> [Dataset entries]
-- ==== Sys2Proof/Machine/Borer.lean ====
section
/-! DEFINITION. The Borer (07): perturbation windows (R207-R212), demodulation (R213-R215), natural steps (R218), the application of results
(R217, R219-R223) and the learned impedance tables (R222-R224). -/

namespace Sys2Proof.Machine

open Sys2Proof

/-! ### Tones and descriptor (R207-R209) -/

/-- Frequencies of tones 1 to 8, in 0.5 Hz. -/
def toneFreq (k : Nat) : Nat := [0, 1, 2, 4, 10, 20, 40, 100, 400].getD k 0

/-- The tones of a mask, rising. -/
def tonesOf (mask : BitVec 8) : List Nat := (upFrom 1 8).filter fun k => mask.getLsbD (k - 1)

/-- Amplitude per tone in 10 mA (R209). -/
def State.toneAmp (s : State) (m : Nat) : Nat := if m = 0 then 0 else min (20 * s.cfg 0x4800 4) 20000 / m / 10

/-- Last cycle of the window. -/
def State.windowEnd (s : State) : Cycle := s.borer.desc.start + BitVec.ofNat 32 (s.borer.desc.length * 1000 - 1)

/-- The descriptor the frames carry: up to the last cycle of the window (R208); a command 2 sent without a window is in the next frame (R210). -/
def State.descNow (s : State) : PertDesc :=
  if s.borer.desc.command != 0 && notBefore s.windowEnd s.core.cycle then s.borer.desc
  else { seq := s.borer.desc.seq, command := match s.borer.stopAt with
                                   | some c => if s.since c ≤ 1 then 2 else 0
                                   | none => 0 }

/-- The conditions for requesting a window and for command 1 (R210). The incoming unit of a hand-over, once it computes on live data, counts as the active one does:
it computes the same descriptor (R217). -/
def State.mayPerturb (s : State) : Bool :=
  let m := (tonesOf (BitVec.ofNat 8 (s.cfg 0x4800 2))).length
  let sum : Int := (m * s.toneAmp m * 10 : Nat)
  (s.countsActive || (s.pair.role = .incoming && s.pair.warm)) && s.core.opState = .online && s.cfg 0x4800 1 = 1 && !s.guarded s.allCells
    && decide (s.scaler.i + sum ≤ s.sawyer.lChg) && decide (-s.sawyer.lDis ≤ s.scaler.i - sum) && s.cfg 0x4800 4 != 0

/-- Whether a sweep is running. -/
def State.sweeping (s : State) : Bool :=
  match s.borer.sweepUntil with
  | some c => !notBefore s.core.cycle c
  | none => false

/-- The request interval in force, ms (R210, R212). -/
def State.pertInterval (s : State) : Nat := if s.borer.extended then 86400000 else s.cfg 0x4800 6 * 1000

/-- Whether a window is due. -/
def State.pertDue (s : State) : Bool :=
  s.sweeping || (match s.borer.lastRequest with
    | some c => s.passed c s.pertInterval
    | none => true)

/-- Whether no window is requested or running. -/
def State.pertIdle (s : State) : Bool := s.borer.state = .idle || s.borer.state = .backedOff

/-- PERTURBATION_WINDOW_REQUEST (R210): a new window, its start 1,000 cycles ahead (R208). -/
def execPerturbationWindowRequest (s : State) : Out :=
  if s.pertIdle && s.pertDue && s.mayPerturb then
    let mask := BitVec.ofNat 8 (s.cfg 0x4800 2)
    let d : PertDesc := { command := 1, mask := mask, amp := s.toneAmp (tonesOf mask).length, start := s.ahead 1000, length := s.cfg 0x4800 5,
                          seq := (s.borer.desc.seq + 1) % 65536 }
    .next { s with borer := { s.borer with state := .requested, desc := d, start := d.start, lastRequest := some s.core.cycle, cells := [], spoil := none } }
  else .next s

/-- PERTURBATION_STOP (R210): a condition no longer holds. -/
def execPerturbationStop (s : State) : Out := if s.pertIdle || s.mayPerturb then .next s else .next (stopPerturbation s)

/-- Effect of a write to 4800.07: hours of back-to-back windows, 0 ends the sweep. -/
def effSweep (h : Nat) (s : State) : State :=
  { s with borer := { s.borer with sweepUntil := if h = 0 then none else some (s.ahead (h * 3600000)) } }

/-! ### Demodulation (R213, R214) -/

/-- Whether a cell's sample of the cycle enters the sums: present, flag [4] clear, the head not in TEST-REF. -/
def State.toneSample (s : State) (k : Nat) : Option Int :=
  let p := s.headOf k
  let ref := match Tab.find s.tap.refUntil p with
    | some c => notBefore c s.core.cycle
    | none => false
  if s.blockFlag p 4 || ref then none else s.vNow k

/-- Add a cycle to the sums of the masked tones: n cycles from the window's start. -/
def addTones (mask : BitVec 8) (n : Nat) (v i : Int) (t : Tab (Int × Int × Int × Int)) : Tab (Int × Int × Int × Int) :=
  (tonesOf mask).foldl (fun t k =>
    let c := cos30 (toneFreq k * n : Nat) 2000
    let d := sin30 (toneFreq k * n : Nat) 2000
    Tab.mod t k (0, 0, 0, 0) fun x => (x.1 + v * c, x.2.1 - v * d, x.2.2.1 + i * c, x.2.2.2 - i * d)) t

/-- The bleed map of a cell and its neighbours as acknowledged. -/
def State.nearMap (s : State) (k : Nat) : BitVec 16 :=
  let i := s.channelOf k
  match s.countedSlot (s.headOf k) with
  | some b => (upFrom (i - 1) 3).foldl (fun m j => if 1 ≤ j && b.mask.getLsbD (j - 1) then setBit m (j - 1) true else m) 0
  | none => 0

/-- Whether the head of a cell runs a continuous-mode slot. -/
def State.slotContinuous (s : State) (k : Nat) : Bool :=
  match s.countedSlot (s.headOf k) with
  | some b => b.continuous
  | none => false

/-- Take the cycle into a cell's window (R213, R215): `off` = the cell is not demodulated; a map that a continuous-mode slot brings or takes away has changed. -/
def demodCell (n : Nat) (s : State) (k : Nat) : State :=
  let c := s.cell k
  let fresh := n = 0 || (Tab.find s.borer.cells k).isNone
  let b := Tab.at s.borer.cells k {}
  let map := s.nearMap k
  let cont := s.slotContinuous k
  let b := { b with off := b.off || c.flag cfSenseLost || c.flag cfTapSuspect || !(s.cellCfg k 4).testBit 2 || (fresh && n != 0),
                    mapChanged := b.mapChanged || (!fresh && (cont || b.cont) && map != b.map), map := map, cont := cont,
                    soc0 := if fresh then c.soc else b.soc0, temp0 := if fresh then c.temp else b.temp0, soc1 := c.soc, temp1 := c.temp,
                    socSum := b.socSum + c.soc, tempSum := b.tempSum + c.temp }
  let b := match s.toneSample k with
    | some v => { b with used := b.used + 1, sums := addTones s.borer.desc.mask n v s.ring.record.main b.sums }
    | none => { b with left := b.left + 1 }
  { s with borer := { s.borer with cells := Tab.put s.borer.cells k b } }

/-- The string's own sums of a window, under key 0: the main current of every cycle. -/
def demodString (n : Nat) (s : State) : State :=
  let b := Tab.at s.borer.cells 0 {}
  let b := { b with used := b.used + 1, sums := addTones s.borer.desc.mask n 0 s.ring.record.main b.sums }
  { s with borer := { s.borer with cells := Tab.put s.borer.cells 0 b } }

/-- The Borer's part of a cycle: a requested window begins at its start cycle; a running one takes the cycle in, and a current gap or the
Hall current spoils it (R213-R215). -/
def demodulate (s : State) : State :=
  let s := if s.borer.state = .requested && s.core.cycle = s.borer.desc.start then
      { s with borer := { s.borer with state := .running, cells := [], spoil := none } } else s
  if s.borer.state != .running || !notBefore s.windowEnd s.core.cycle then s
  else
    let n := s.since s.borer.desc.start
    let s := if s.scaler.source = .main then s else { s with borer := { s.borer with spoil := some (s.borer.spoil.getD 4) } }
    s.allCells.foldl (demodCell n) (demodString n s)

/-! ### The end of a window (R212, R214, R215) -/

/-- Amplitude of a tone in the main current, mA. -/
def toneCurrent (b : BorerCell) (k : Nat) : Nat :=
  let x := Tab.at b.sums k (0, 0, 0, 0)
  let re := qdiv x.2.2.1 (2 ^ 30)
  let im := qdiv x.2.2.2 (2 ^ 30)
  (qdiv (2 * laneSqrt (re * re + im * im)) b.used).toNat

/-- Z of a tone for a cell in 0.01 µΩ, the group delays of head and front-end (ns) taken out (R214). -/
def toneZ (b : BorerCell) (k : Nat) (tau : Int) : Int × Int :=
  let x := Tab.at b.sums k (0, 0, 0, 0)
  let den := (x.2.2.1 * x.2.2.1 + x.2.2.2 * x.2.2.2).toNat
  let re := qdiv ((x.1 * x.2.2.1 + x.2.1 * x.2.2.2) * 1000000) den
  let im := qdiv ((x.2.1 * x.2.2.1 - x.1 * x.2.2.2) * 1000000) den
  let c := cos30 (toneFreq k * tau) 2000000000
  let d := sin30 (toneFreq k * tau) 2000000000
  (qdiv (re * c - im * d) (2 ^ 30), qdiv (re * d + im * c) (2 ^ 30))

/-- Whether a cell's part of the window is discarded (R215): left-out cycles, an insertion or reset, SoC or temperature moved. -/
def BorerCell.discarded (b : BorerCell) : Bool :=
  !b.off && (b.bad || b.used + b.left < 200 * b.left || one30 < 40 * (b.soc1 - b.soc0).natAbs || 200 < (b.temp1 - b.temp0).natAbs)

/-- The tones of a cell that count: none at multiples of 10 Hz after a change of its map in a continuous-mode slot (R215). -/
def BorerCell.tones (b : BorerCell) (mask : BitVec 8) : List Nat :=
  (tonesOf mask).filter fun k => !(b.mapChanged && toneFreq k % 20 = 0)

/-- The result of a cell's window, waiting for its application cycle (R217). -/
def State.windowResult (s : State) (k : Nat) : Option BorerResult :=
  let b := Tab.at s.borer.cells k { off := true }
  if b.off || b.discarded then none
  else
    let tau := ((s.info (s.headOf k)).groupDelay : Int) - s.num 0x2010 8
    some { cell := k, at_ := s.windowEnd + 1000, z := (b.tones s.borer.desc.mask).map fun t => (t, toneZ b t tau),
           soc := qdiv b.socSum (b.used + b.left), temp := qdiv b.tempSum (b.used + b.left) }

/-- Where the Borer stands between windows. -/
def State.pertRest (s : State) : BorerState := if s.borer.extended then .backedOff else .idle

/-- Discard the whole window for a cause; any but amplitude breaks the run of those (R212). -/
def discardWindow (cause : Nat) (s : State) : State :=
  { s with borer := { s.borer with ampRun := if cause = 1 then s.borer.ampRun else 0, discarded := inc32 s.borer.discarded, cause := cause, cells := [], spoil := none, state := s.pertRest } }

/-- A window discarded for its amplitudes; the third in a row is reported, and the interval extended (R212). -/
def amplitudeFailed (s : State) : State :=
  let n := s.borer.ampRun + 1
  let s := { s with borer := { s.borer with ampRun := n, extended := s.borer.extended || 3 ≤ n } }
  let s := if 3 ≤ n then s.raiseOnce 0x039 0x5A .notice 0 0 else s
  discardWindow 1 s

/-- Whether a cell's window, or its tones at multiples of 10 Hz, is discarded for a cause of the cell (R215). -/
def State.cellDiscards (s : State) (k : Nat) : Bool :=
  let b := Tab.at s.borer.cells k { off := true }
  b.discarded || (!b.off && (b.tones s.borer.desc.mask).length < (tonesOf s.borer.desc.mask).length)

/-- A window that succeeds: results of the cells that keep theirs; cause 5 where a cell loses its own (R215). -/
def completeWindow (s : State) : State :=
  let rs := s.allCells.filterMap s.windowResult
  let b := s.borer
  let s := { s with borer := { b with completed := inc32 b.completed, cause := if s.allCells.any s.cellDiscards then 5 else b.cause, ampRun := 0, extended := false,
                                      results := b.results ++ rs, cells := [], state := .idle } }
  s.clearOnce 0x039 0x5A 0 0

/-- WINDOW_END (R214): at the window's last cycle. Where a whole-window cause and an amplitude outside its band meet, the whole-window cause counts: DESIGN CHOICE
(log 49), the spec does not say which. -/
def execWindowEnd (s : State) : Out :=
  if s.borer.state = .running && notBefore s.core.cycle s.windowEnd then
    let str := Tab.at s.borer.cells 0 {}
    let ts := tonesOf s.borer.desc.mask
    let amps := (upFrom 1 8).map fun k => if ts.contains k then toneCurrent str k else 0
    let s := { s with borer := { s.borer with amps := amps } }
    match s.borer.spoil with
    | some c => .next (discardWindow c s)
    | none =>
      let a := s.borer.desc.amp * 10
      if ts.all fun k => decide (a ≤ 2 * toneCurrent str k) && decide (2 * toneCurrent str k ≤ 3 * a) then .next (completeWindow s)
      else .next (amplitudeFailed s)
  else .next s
* * *
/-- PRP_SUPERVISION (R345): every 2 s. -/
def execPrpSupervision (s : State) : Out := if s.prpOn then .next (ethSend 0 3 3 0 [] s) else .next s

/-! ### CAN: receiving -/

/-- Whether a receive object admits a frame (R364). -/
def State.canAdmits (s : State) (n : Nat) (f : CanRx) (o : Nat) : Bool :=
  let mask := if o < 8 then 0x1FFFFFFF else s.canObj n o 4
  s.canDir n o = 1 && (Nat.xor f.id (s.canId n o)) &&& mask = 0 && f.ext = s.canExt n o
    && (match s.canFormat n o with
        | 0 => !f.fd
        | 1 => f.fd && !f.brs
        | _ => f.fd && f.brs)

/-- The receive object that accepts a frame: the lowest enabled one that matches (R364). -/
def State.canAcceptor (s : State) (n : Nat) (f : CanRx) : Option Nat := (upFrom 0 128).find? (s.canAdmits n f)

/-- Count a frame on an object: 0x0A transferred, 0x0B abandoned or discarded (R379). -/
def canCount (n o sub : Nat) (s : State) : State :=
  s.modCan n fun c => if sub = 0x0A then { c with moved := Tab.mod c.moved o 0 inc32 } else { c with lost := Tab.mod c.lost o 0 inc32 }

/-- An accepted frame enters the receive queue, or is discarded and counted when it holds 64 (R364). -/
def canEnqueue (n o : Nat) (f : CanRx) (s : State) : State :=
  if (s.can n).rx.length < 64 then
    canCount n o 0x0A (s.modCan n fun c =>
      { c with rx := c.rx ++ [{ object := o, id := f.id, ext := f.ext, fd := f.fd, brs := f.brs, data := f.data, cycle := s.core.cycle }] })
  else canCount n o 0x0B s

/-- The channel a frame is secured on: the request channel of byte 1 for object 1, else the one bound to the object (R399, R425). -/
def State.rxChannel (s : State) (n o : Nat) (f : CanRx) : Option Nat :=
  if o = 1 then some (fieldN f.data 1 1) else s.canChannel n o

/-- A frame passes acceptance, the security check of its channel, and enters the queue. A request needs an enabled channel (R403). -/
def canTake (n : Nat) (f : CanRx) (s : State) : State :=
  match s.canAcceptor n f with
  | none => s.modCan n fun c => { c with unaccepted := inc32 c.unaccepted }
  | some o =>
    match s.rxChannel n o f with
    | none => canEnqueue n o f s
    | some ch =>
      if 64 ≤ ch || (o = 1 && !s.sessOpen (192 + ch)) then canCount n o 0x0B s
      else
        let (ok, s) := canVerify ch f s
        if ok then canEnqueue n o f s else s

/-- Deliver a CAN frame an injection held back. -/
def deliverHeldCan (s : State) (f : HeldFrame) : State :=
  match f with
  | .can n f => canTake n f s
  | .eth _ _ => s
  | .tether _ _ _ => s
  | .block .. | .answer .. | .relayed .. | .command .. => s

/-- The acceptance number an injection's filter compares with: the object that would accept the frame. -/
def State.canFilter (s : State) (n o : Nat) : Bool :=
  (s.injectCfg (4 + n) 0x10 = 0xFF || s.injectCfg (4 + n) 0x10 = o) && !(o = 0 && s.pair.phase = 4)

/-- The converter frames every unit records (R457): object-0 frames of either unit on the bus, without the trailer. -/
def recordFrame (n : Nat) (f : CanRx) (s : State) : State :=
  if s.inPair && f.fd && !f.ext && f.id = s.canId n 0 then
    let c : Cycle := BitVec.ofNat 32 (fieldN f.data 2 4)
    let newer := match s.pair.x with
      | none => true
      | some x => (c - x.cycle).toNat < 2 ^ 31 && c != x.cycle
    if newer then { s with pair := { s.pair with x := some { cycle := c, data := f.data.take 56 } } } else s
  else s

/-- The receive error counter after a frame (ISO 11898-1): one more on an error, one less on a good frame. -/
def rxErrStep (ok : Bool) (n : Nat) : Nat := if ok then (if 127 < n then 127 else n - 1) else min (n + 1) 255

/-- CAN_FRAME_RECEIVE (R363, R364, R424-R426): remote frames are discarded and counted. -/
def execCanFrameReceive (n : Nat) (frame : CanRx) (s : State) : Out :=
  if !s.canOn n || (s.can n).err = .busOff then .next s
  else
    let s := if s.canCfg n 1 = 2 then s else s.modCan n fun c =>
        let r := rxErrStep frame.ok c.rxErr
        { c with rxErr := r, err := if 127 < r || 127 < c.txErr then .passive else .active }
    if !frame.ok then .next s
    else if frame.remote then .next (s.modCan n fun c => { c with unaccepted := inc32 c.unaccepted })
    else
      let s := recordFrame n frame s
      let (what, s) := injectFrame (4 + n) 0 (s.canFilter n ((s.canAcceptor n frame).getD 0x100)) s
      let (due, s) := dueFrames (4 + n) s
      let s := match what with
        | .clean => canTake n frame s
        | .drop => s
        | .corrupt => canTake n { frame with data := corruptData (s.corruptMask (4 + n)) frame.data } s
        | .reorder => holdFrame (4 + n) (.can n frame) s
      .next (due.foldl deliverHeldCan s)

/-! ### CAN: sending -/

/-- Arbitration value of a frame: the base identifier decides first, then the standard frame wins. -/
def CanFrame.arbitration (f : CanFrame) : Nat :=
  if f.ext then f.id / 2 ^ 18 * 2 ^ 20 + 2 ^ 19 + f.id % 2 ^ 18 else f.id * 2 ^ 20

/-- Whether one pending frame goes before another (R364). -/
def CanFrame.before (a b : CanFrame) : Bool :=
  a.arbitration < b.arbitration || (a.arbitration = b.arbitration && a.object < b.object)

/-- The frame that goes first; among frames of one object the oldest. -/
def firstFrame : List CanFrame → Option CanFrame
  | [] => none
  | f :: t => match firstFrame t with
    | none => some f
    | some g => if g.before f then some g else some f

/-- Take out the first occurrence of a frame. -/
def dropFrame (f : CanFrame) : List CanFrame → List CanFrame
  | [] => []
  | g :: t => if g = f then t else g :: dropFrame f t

> [EXERCISE] What you return must be the lines above that run from the line with "def toneCurrent (b" to the line with "let den := (x.2.2.1", inclusive, each copied exactly.

> [ANSWER TO THE PROBLEM]
def toneCurrent (b : BorerCell) (k : Nat) : Nat :=
  let x := Tab.at b.sums k (0, 0, 0, 0)
  let re := qdiv x.2.2.1 (2 ^ 30)
  let im := qdiv x.2.2.2 (2 ^ 30)
  (qdiv (2 * laneSqrt (re * re + im * im)) b.used).toNat

/-- Z of a tone for a cell in 0.01 µΩ, the group delays of head and front-end (ns) taken out (R214). -/
def toneZ (b : BorerCell) (k : Nat) (tau : Int) : Int × Int :=
  let x := Tab.at b.sums k (0, 0, 0, 0)
  let den := (x.2.2.1 * x.2.2.1 + x.2.2.2 * x.2.2.2).toNat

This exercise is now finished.